WHAT YOU HAVE TO DO - Once you find the line with "let delay (t" in the entries below, return exactly every line from it through the line with "def State.hopAt (s".

◇ ◇ ◇ ◇ ◇

-- ==== Sys2Proof/Machine/Formation.lean ====
section
/-! DEFINITION. Group settings, formation and ring delay measurement (R74, R75, R492 to R499). -/

namespace Sys2Proof.Machine

/-! ### Members (R494, R495) -/

/-- A member whose state is ACTIVE, SERVICE_LOST or JOINING (R499, R500). -/
def liveStatus (m : MemberStatus) : Bool := decide (m = .active) || decide (m = .serviceLost) || decide (m = .joining)

/-- The state of a device of a side, as this device holds it (R494). -/
def State.memberState (s : State) (side d : Nat) : MemberStatus :=
  lookupD (if side = s.group.set.side then s.group.members else s.group.peers) d .absent

/-- Set the state of a device of a side. -/
def State.setMember (s : State) (side d : Nat) (m : MemberStatus) : State :=
  if side = s.group.set.side then { s with group := { s.group with members := assign s.group.members d m } }
  else { s with group := { s.group with peers := assign s.group.peers d m } }

/-- The IDs set in an EXPECTED bitmap, ascending: rank r is the r-th (R495). -/
def idsOf (b : BitVec 128) : List Nat := (List.range 128).filter (fun i => b.getLsbD i)

/-- The IDs of this side. -/
def State.ids (s : State) : List Nat := idsOf s.group.set.expected

/-- The rank of a device (R495). -/
def State.rankOf (s : State) (d : Nat) : Nat := placeOf d s.ids

/-- The device at a rank taken mod the number of devices. -/
def State.atRank (s : State) (r : Nat) : Nat := s.ids.getD (r % max 1 s.ids.length) s.group.set.deviceId

/-- The neighbour on ring-out, and on ring-in (R495). -/
def State.nextRank (s : State) : Nat := s.atRank (s.rankOf s.group.set.deviceId + 1)
def State.prevRank (s : State) : Nat := s.atRank (s.rankOf s.group.set.deviceId + (s.ids.length - 1))

/-- This device's HELLO (R496). -/
def State.ownHello (s : State) : Hello :=
  let g := s.group.set
  { sender := g.deviceId, side := g.side, clockBin := s.fuse.clockBin, twin := g.twin, isManager := decide (g.deviceId = s.group.manager)
    groupId := g.groupId, datapathRev := s.nor.fw.datapathRev, mac := s.rdma.mac, gid := s.rdma.gids.getD 0 0, expected := g.expected }

/-- A HELLO's fields equal this device's own (R497 step 3). -/
def State.matches (s : State) (h : Hello) : Bool :=
  let o := s.ownHello
  decide (h.groupId = o.groupId) && decide (h.clockBin = o.clockBin) && decide (h.datapathRev = o.datapathRev)
    && decide (h.twin = o.twin) && decide (h.expected = o.expected)

/-- Keep a device's last HELLO. -/
def State.keepHello (s : State) (h : Hello) : State :=
  { s with group := { s.group with hellos := s.group.hellos.filter (fun x => !(decide (x.side = h.side) && decide (x.sender = h.sender))) ++ [h] } }

/-- Sequence numbers begin again at 0, and every sender is expected at 0 (R392). -/
def State.resetNumbers (s : State) : State :=
  { s with group := { s.group with nextSeq := [], flying := [], queued := [], acted := [], reorder := [] } }

/-! ### Ring delay measurement (R74, R75) -/

/-- Put a number in ascending order. -/
def insertInt (x : Int) : List Int → List Int
  | [] => [x]
  | y :: ys => if x ≤ y then x :: y :: ys else y :: insertInt x ys

/-- The 512th of the results in ascending order (R75). -/
def median512 (l : List Int) : Int := (l.foldl (fun a x => insertInt x a) []).getD 511 0

/-- Timebase cycles in ps, and ps in cycles, rounded down (R2, R74; log entry 70). -/
def State.psOf (s : State) (cycles : Int) : Int := cycles * 10000 / s.fuse.clockBin
def State.cyclesOf (s : State) (ps : Int) : Int := ps * s.fuse.clockBin / 10000

/-- Delay and offset in ps of the hop on ring-out, from the times of the exchanges: each median with the asymmetry correction
of the hop (R75). -/
def State.hopOf (s : State) (times : List (Nat × Nat × Nat × Nat)) : Int × Int :=
  let delay (t : Nat × Nat × Nat × Nat) : Int := (((t.2.2.2 : Int) - t.1) - ((t.2.2.1 : Int) - t.2.1)) / 2
  let offset (t : Nat × Nat × Nat × Nat) : Int := ((t.2.1 : Int) - t.1) - delay t
  let fix := clampTo (-2000, 2000) (s.calUser 0x0860)
  (s.psOf (median512 (times.map delay)) + fix, s.psOf (median512 (times.map offset)) + fix)

/-- The hop that leaves a rank. -/
def State.hopAt (s : State) (r : Nat) : Int × Int := lookupD (s.group.hops) (s.atRank r) (0, 0)

/-- Delay and offset from the manager along the shorter arc, the one that leaves its ring-out where both are as long (R75). -/
def State.arcTo (s : State) (d : Nat) : Int × Int :=
  let n := s.ids.length
  let m := s.rankOf s.group.manager
  let i := (s.rankOf d + n - m) % max 1 n
  let sum (l : List Nat) : Int × Int := l.foldl (fun a r => (a.1 + (s.hopAt r).1, a.2 + (s.hopAt r).2)) (0, 0)
  if 2 * i ≤ n then sum ((List.range i).map (fun j => m + j))
  else
    let back := sum ((List.range (n - i)).map (fun j => m + i + j))
    (back.1, -back.2)

/-- Every hop of the ring is known. -/
def State.hopsKnown (s : State) : Bool :=
  decide (s.ids.length ≤ 1) || s.ids.all (fun d => (lookup? s.group.hops d).isSome)
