-- ==== Sys2Proof/WellFormed.lean ====
section
/-! DEFINITION. When a command is well formed: its operands fit the fields that carry them (R130, R360, R520, R522) and name units
that exist (R44). -/

namespace Sys2Proof

/-- A number fits a field of so many bytes. -/
def sized (n v : Nat) : Bool := decide (v < 2 ^ (8 * n))

/-- A number lies below a count. -/
def below (n v : Nat) : Bool := decide (v < n)

/-- A request of MB0 to MB6 with its 32-bit TAG and 16-bit SEQUENCE (R517, R520). -/
def Req.wf (r : Req) : Bool := below 7 r.mb && sized 4 r.tag && sized 2 r.seq

/-- A submission entry whose fields fit R130. -/
def SqEntry.wf (e : SqEntry) : Bool :=
  sized 1 e.opcode && sized 1 e.flags && sized 2 e.cmdId && sized 4 e.reserved4 && sized 8 e.bufAddr && sized 8 e.slba
    && sized 4 e.nlb && sized 4 e.reserved28 && decide (e.params.length = 8) && e.params.all (sized 4)

/-- Fields of an instruction word that fit R360. -/
def Fields.wf (w : Fields) : Bool :=
  below 16 w.d && below 16 w.a && below 16 w.b && below 16 w.c && below 8 w.p && below 2 w.pe && below 32 w.f && below 4 w.rm
    && below (2 ^ 28) w.imm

◇ ◇ ◇ ◇ ◇

OUTPUT FOR THIS EXERCISE -
  let delay (t : Nat × Nat × Nat × Nat) : Int := (((t.2.2.2 : Int) - t.1) - ((t.2.2.1 : Int) - t.2.1)) / 2
  let offset (t : Nat × Nat × Nat × Nat) : Int := ((t.2.1 : Int) - t.1) - delay t
  let fix := clampTo (-2000, 2000) (s.calUser 0x0860)
  (s.psOf (median512 (times.map delay)) + fix, s.psOf (median512 (times.map offset)) + fix)

/-- The hop that leaves a rank. -/
def State.hopAt (s : State) (r : Nat) : Int × Int := lookupD (s.group.hops) (s.atRank r) (0, 0)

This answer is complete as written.